Man of War II: Chains of Command
Have you ever played one of those games that require mood music? Well, when I popped infor the first time, I had to go get my Iron Maiden CD and play Rime of the Ancient Mariner, because this is the high seas at its finest. Man of War II is a first-person perspective game that puts you in command of the Age of Sail ships. This is a historical look at the great fighting ships of the 1700s where you can sign on as a fleet admiral, division commander, or just plain old ship captain. You can create your own character, complete with name, portrait and biography. Then as you proceed through the game you can watch your character grow in rank and stature. As captain, you can customize conditions such as rate of cannon fire, ship handling, and damage effects to create the battle you desire. As a player, you have two campaigns and over 22 historical fleet battles, and if that's not enough you can trade broadsides with some friends over the Internet.

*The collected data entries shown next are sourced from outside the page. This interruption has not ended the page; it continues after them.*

-- ==== Sys2Proof/Machine/State.lean ====
section
/-! DEFINITION. The state of a TK96 package, as plain data: memory, strands, cores, tiles, contexts, partitions, launches,
code objects, claims, control registers, and what other agents are about to do. -/

namespace Sys2Proof.Machine

/-- Why the machine stops with a fault. -/
inductive Fault where
  /-- Raised by every step but POWER_ON after a thermal halt or a loss of supply (R402, R267): the package does nothing until
  power-on. Safe: the spec gives no step of a halted package. -/
  | halted
  deriving DecidableEq, Repr

/-- Why an instruction has no meaning. -/
inductive Refusal where
  /-- Raised by an arm of exec that has no meaning yet. Safe: nothing can be proved of what it does. -/
  | notModelled (mnemonic : String)
  deriving DecidableEq, Repr

/-- A walk register (R121): the current address is computed from it. -/
structure Walk where
  bound : Bool
  base : Word
  s0 : Word
  s1 : Word
  s2 : Word
  n0 : Nat
  n1 : Nat
  n2 : Nat
  i0 : Nat
  i1 : Nat
  i2 : Nat
  ends : BitVec 3
  deriving DecidableEq, Repr

/-- An unbound walk register: every item reads 0 (R121, R122). -/
def Walk.unbound : Walk :=
  { bound := false, base := 0, s0 := 0, s1 := 0, s2 := 0, n0 := 0, n1 := 0, n2 := 0, i0 := 0, i1 := 0, i2 := 0, ends := 0 }

/-- An active loop (R117 to R119). -/
structure Loop where
  ctr : BitVec 2
  start : Nat
  stop : Nat
  walk : Option (BitVec 3)
  finished : Bool
  deriving DecidableEq, Repr

/-- Whether a range is active, as its owner or as a thief (R248, R251). -/
inductive RangeRole where
  | off | owner | thief
  deriving DecidableEq, Repr

/-- The registers of a strand that its register checkpoint holds (R44, R126, R262): the operand file by selector code,
vectors, masks, walk registers, FP status, PC, active loops (innermost first), the bit spillNext (R130), the range state
(R248), the region count and entry (R125, R126), whether that entry has the full live-in mask whatever the region table says
(R125), the continuation blocks, newest first, each with the address of the frame record below it (R242), and the
walk-terminated loops that the strand's frame records hold, each by the address of its record (R119): a walk can finish them
while they wait there. -/
structure Regs where
  x : SMap Word
  v : SMap Vec
  m : SMap Vec
  w : SMap Walk
  fps : Flags
  handle : Nat
  off : Nat
  loops : List Loop
  spillNext : Bool
  role : RangeRole
  grain : Word
  block : Nat
  bodyHandle : Nat
  bodyOff : Nat
  count : Nat
  entryHandle : Nat
  entryOff : Nat
  entryFull : Bool
  wicks : List (Nat × Nat)
  waiting : List (Nat × Loop)
  deriving DecidableEq, Repr

/-- Registers before any task. -/
def Regs.zero : Regs :=
  { x := [], v := [], m := [], w := [], fps := 0, handle := 0, off := 0, loops := [], spillNext := false, role := .off,
    grain := 0, block := 0, bodyHandle := 0, bodyOff := 0, count := 0, entryHandle := 0, entryOff := 0, entryFull := false,
    wicks := [], waiting := [] }

/-- A lookahead shadow (R60): the register's name, that of a claim's handle register (R224), how many instructions remain and
how many there were, and the PC that opened it. A register's name is its selector code, or 128 + n for vector register n. -/
structure Shadow where
  reg : Nat
  also : Option Nat
  left : Nat
  size : Nat
  handle : Nat
  off : Nat
  deriving DecidableEq, Repr

/-- No shadow. -/
def Shadow.none : Shadow := { reg := 0, also := Option.none, left := 0, size := 0, handle := 0, off := 0 }

/-- What will write a pending destination (R60, R142, R152, R218, R149); `frame` is the token of a `SENDM`, which no engine
writes (R150, R255), and `peek` is the reply of a `CPEEK` in this package, past which the strand issues on (R231, R234). -/
inductive PendKind where
  | load | atomic | io | token | frame | claim | peek | ring
  deriving DecidableEq, Repr

/-- One buffered store (R143): where its run goes in this package's numbering of memory, or at another package, its bits, its
value, which bits of the run it writes (R36), and for a store to another package the address and extra word of a trap that its
home answers (R329). -/
structure Store where
  pkg : Option (BitVec 10)
  bit : Nat
  bits : Nat
  val : Nat
  mask : Nat := 2 ^ bits - 1
  site : Word × Word := (0, 0)
  deriving DecidableEq, Repr

/-- A pending destination of a strand (R60): the register, what writes it, how a narrow value is extended, and for an
access to another package the place and the registers before the instruction, to which a trap at it goes back (R310, R318). `part` is the first bit that the value takes in a vector
register of which it is one lane (R147); `old` says that it is of a committed chunk, so that it is written into the
register checkpoint too, and `site` is the address and extra word of a trap that its home answers (R266, R316), the
address and port of an I/O read (R149), or the time at which a `SENDM` asked for its frame to be sent (R318). `ring` is the
place of HEAD or TAIL of the ring entry, which rises when an item of another package has been taken or placed (R253); of an `ENQ`, `sx`
says that the item is its `VSEND` entry. -/
structure Pend where
  reg : Nat
  kind : PendKind
  sx : Bool
  bits : Nat
  far : Option (BitVec 10 × Nat)
  snap : Option Regs
  part : Option Nat
  old : Bool
  site : Option (Word × Word) := none
  ring : Option Nat := none
  deriving DecidableEq, Repr

/-- A store to another package that its home has not acknowledged (R150, R153, R266, R329): the tag of its sender, the sender's
task and launch, the place, and the address and extra word of a refusal. A write of an engine has the strand and the token of its
command, and its destination among those of `CPYM`. -/
structure FarStore where
  tag : Nat
  inst : Nat
  strand : Nat
  tok : Nat
  part : Nat
  launch : Option Nat
  pkg : BitVec 10
  bit : Nat
  site : Word × Word
  deriving DecidableEq, Repr

/-- The open chunk of a strand (R261, R262): instructions issued, buffered stores (oldest first), lines read, the line that a
write since then has met, aborts in a row, the register checkpoint, the stores of a frame record with which it began (R130), and
what containers of the core's scratchpad held before window writes that entered the order since it began (R264). `waits` says that an
atomic on another package, which the chunk follows, has not been performed: until then it does not commit (R219). `taken` are the entries
of the interpolation input that the chunk's `VITP`s have taken, oldest first. -/
structure Chunk where
  count : Nat
  stores : List Store
  reads : List Nat
  conflict : Option Nat
  aborts : Nat
  ckpt : Regs
  kept : List Store := []
  raced : List (Nat × Nat) := []
  waits : Bool := false
  taken : List Vec := []
  deriving DecidableEq, Repr

/-- An empty chunk at some registers. -/
def Chunk.start (r : Regs) : Chunk :=
  { count := 0, stores := [], reads := [], conflict := none, aborts := 0, ckpt := r }

/-- The states of R297, with two of the model's own for the way out of READY: `ending`, a task that has ended and waits for
the drain of R151, and `trapping`, a strand whose trap waits for the pending destinations of R298. -/
inductive Status where
  | free | ready | sleep | codeWait | joinWait | migrated | held | ending | trapping
  deriving DecidableEq, Repr

/-- A wait record (R136, R227, R245, R301): a sleeper in `BARW` with its destination, which it writes when it wakes (R235); a claim
function's name and destinations, 127 for none, held from its issue to its reply. -/
inductive Wait where
  | none
  | barrier (h gen d : Nat)
  | claim (name : Digest) (d hd : Nat)
  | join (fp : Nat)
  | code (digest : Digest)
  | cold (handle : Nat)
  deriving DecidableEq, Repr

/-- Why a READY strand does not issue now (R17): its instruction has had no effect and issues again when the reason is
gone. -/
inductive Hold where
  | none
  /-- A register is pending (R60, R152). -/
  | pending (reg : Nat)
  /-- `TWAITA`: registers of the mask (R154). -/
  | tokens (mask : Nat) (any : Bool)
  /-- The chunk that the instruction ends has not committed (R261). -/
  | commit
  | copyQueue
  | matrixQueue
  /-- `DRAIN` (R150). -/
  | engines
  /-- `FENCEIO`, and `IOLD` behind earlier `IOST`s (R149, R150). -/
  | io
  /-- `FENCEP` (R150). -/
  | remote
  /-- A join cell that must hold 0 (R247, R250). -/
  | cell (bit : Nat)
  /-- A ring entry, at a bit, of which an operation on an item of another package is under way (R253). -/
  | ring (bit : Nat)
  /-- `SENDM` at a full outbound port (R255). -/
  | port
  /-- `SLFREE`: commands that use the slots (R193). -/
  | slots (mask : Nat)
  /-- `VSEND`: consumers that cannot accept (R181). -/
  | vsend (cons : Nat)
  /-- `YIELD`: strands that have yet to issue (R138). -/
  | turn (others : List Nat)
  /-- A translation miss (R333). -/
  | translate (va : Nat) (extra : Word)
  /-- An I/O access that has not been accepted or has not returned (R149). -/
  | ioReply
  /-- A reply that the strand needs before it goes on: a remote atomic's, a claim's (R219, R231). -/
  | reply
  /-- A pre-emption has stopped the strand (R300). -/
  | stopped
  /-- A poisoned line of code is being fetched again (R137). -/
  | refetch
  /-- The divide unit, the vector unit or the interpolation engine is occupied (R94, R170). -/
  | unit (u : Nat)
  /-- After eight aborts, the solo-commit grant under which the chunk executes again (R263). -/
  | grant
  /-- A write that meets a line which the chunk under the solo-commit grant of strand `g` has read (R263). -/
  | granted (g : Nat)
  deriving DecidableEq, Repr

/-- A fault record (R309). -/
structure FaultRec where
  cause : Nat
  handle : Nat
  off : Nat
  addr : Word
  extra : Word
  deriving DecidableEq, Repr

/-- How a task began (R239, R240). -/
inductive TaskKind where
  | launch | continuation | span | stage | message
  deriving DecidableEq, Repr

/-- What binds a strand slot to a launch (R348) with what dispatch applies to it: budgets (R45), declared scratchpad size
(R25), slot quota (R192), initial sp and stack span (R343), strands per core group (R22). -/
structure Binding where
  valid : Bool
  start : Bool
  ctx : Nat
  stage : Nat
  launch : Nat
  kcopy : Nat
  gbud : Nat
  vbud : Nat
  spSize : Nat
  quota : Nat
  sp0 : Nat
  stk : Nat
  scg : Nat
  deriving DecidableEq, Repr

/-- A slot of no launch. -/
def Binding.none : Binding :=
  { valid := false, start := false, ctx := 0, stage := 0, launch := 0, kcopy := 0, gbud := 64, vbud := 32, spSize := 0,
    quota := 0, sp0 := 0, stk := 0, scg := 0 }

/-- Where an access goes (R26, R329): a bit of this package's memory, a bit address of another package, or an I/O page. -/
inductive Place where
  | here (bit : Nat)
  | far (pkg : BitVec 10) (bit : Nat)
  | io (port : Nat) (byte : Nat)
  deriving DecidableEq, Repr

/-- A `VSEND` that waits for its consumers (R181): the value, the consumer mask, and the address of bit 2 with its place. -/
structure Sending where
  data : Vec
  cons : BitVec 5
  va : Nat
  place : Option Place
  deriving DecidableEq, Repr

Gameplay, Controls, Interface
This was my first time playing a first-person perspective naval game and I didn't quite know what to expect. What I found was a very fun way to wage war on the open seas. You're free to roam the deck of your ship; if you choose you can switch to a map view. But otherwise you're out there in the elements with the wind billowing in the sails, the ship rising up then back down with the waves, which created a fun and different environment than the one I'm used to inside a submarine game. One thing that would have made Man of War II even more realistic would have been a few people on deck with me, because the game tended to get that ghost-ship feel when playing because of the lack of crew. I found Man of War II to be really relaxing to play when not in battles because of the movement of the ship and the wind, but when it came to the battles I found myself getting tense and moving around the ship. Overall it was pretty easy to get into this game, because the game designers made a fun environment to play in.
I just fell in love with the idea of being able to roam all over my ship at will, instead looking at a hex map for the entire game. All of the ships in the game are really nice to look at, though they do get a little blocky when you get real up close and personal. The sails look awesome in Man of War II, when they are either at full sail-state or battle-state, all puffed up with the wind. The water looks really great when two ships are firing cannon balls at each other, because if they miss the ship they hit the water with a big splash. The graphics are just average when you look at another ship while it is being hit with a cannon ball; instead of uneven chunks of wood flying off the boat you get perfect square pieces, which to me was kind of hokey. If you can look past the couple of minor problems that I mentioned, you will really get into the graphics.
All audio in Man of War II seems to be very subtle until you get into an actual battle with another ship, then it grabs you and makes you sweat. When you are moving over the ocean in non-battle situations, you will hear the snap of the sails in the wind and the water bashing against the boat. All commands that are given to your crew are replied to with a quick and professional reply. While in battle it gets a little louder and a little more intense with the thunder of the cannons going off, the sounds of ripping wood from being hit, and the anguished cries from your wounded crewman. All in all, I would have to say that the audio does an above average job of working with the rest of the game.
Win 95/98, Pentium 120, 16 MB RAM, 100 MB hard drive space, DirectX Compatible sound and video card, 4X CD-ROM drive, 28.8 KBPS modem (for multiplayer)
I do have to make a note here. I found the manual to have that very old feel to it because of the texture and color of the pages in the manual. They made the manual seem like it was old enough to be straight out of the Age of Sail.
Man of War II is a real breath of fresh air when it comes to fighting at sea. It was nice not having to worry about radar scopes, thermal layers, towed array, and other such gadgets that come with modern naval fighting, yet at the same time it could still be challenging as heck. I also enjoyed the fact that it was pretty easy to pick up the basics of gameplay without having to study the manual for a couple of hours. I never got around to playing any multiplayer games, but would love to see five of my friends and myself fight it out on the open seas to see who the real Man of War is. This game will be a great addition to any historical naval game player's collection. On that note, gentle reader, I will bestow a 73/100.